theorem witness_StaStoresOrFaults_outOfBounds :
    (block [0x03, 1, 0]).cfg.memSize ≤ (0x0100 : Addr).toNat ∧ (block [0x03, 1, 0]).Ready ∧
      (block [0x03, 1, 0]).holdsBytes [0x03, addressHigh 0x0100, addressLow 0x0100] 0 = true ∧
      (blockAt 4 2 [0x03, 1]).Ready ∧
      (blockAt 4 2 [0x03, 1]).holdsBytes ((encode (.storeAccumulator 0x0100)).take 2) 2 = true := by decide

theorem witness_OutEmitsTheAccumulator :
    (blockAt 1 0 [0xFF]).Ready ∧ (blockAt 1 0 [0xFF]).holdsBytes [0xFF] 0 = true ∧
      (blockAt 1 1 []).cfg.memSize ≤ (blockAt 1 1 []).ip.toNat := by decide

theorem witness_HltStopsTheRun :
    (blockAt 65535 65534 [0x00]).Ready ∧ (blockAt 65535 65534 [0x00]).holdsBytes [0x00] 65534 = true := by decide

theorem witness_EveryInstructionFrame :
    (∃ t, exec (.storeAccumulator 5) (block []) = .next t) ∧ (6 : Addr) ≠ effectiveAddress 5 ∧
      (∃ t, exec (.addImmediate 5) (block []) = .next t) ∧ (∃ t, exec (.loadImmediate 5) (block []) = .next t) ∧
      (∃ t, exec .output (block []) = .next t) ∧ ∃ t, exec .halt (block []) = .next t :=
  ⟨⟨_, rfl⟩, by decide, ⟨_, rfl⟩, ⟨_, rfl⟩, ⟨_, rfl⟩, ⟨_, rfl⟩⟩

theorem witness_FlagsDescribeTheLastAdd :
    (∃ t, step (block [0xFF]) = .next t) ∧ (block [0xFF]).rst = false ∧
      fetchDecode (block [0xFF]) = .ok (.instr .output) :=
  ⟨⟨_, rfl⟩, rfl, rfl⟩

theorem witness_DecodeOfEncode : (Instr.storeAccumulator 0xFFFF).wellFormed = true := rfl

theorem witness_EncodeOfDecode : decode [0x03, 0xFF, 0xFE, 0x07] = .ok (.storeAccumulator 0xFFFE, [0x07]) := by rfl

theorem witness_OpcodeMapIsComplete :
    (0x04 : Byte) ∉ [0x00, 0x01, 0x02, 0x03, 0xFF] ∧ (0xFE : Byte) ∉ [0x00, 0x01, 0x02, 0x03, 0xFF] := by decide

theorem witness_LengthIsKnownFromTheOpcode :
    2 < (Instr.storeAccumulator 0).length ∧
      (encode (.addImmediate 1)).head? = (encode (.addImmediate 2)).head? ∧
      (block [0x02, 1]).Ready ∧ (block [0x02, 1]).holdsBytes (encode (.addImmediate 1)) 0 = true ∧
      after State.run (step (block [0x02, 1])) = some .running := by decide

theorem witness_StepRunsTheDecodedInstruction :
    (blockAt 3 0 [0x03, 0, 2]).Ready ∧ (Instr.storeAccumulator 2).wellFormed = true ∧
      (blockAt 3 0 [0x03, 0, 2]).holdsBytes (encode (.storeAccumulator 2)) 0 = true := by decide

theorem witness_UnrecognizedOpcodeStops :
    (blockAt 256 255 [0xFE]).Ready ∧ (blockAt 256 255 [0xFE]).ip.toNat < (blockAt 256 255 [0xFE]).cfg.memSize ∧
      Memory.cellAt (blockAt 256 255 [0xFE]).mem 255 = some 0xFE ∧
      (0xFE : Byte) ∉ [0x00, 0x01, 0x02, 0x03, 0xFF] := by decide

theorem witness_OutOfBoundsHasTheseCausesOnly :
    after State.run (step (blockAt 4 4 [])) = some (.faulted 4 4) ∧
      after State.run (step (blockAt 4 3 [0x02])) = some (.faulted 4 4) ∧
      after State.run (step (blockAt 4 0 [0x03, 0, 4])) = some (.faulted 4 4) ∧
      (blockAt 4 0 [0x03, 0, 4]).Ready ∧
      (blockAt 4 0 [0x03, 0, 4]).holdsBytes (encode (.storeAccumulator 4)) 0 = true := by decide

theorem witness_StopsArePrecise :
    after State.run (step (block [0x00])) = some .halted ∧
      after State.run (step (block [0x07])) = some (.unrecognized 7) ∧
      after State.run (step (blockAt 4 4 [])) = some (.faulted 4 4) ∧ (block [0x00]).rst = false := by decide

theorem witness_RunHasTheseTransitions :
    (block []).cfg.wellFormed = true ∧ (assertReset (block [])).rst = true ∧
      ({ block [] with run := .unrecognized 7 } : State).cfg.wellFormed = true ∧
      ({ block [] with run := .unrecognized 7 } : State).rst = false ∧
      ({ block [] with run := .unrecognized 7 } : State).run ≠ .running ∧ (block [0xFF]).Ready ∧
      fetchDecode (block [0xFF]) = .ok (.instr .output) ∧ fetchDecode (block [0x00]) = .ok (.instr .halt) ∧
      fetchDecode (block [0x07]) = .ok (.unrecognized 7) ∧
      fetchDecode (blockAt 4 4 []) = .error (.outOfBounds 4) ∧
      fetchDecode (block [0x03, 1, 0]) = .ok (.instr (.storeAccumulator 0x0100)) ∧
      (block [0x03, 1, 0]).cfg.memSize ≤ (0x0100 : Addr).toNat :=
  ⟨rfl, rfl, rfl, rfl, by decide, by decide, rfl, rfl, rfl, rfl, rfl, by decide⟩

theorem witness_StoppedIsFinalUntilReset :
    ({ block [] with run := .halted } : State).cfg.wellFormed = true ∧
      ({ block [] with run := .halted } : State).rst = false ∧
      ({ block [] with run := .halted } : State).run ≠ .running := by decide

theorem witness_IpAdvanceNeverWraps :
    (blockAt 65535 65532 [0x03, 0, 0]).Ready ∧
      (blockAt 65535 65532 [0x03, 0, 0]).holdsBytes (encode (.storeAccumulator 0)) 65532 = true := by decide

theorem witness_NextFetchSeesTheStore :
    ({ block [0x03, 0, 3] with acc := 7 } : State).Ready ∧
      ({ block [0x03, 0, 3] with acc := 7 } : State).holdsBytes (encode (.storeAccumulator 3)) 0 = true ∧
      (3 : Addr).toNat = 0 + 3 ∧ (3 : Addr).toNat < 256 ∧ opcodeOf 7 = none := by decide

theorem witness_EveryStepKeepsTheInvariant :
    (blockAt 4 0 [0x03, 0, 3]).Inv ∧ ∃ t, step (blockAt 4 0 [0x03, 0, 3]) = .next t :=
  ⟨by decide, _, rfl⟩

theorem witness_ConstructionMeetsTheInvariant :
    Config.wellFormed ⟨1, .loadImmediate⟩ = true ∧ Memory.wf (cells 0 [9]) = true ∧
      Memory.within 1 (cells 0 [9]) = true := by decide

/-- P8: four OUTs fill a memory of four cells, and the run takes its bound of five steps. -/
theorem witness_WholeImageNeverStopsTheModel :
    (blockAt 4 0 [0xFF, 0xFF, 0xFF, 0xFF]).Ready ∧
      Memory.complete 4 (blockAt 4 0 [0xFF, 0xFF, 0xFF, 0xFF]).mem = true := by decide

theorem witness_EveryRunStops :
    (blockAt 1 0 [0xFF]).Ready ∧ Memory.complete 1 (blockAt 1 0 [0xFF]).mem = true ∧
      after State.run (runLoop 2 (blockAt 1 0 [0xFF])) = some (.faulted 1 1) := by decide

◆ ◆ ◆

Directions for this task >> Lines in the records above that carry the word "halted" are to be located and copied.

Answer >>
    after State.run (step (block [0x00])) = some .halted ∧
    ({ block [] with run := .halted } : State).cfg.wellFormed = true ∧
      ({ block [] with run := .halted } : State).rst = false ∧
      ({ block [] with run := .halted } : State).run ≠ .running := by decide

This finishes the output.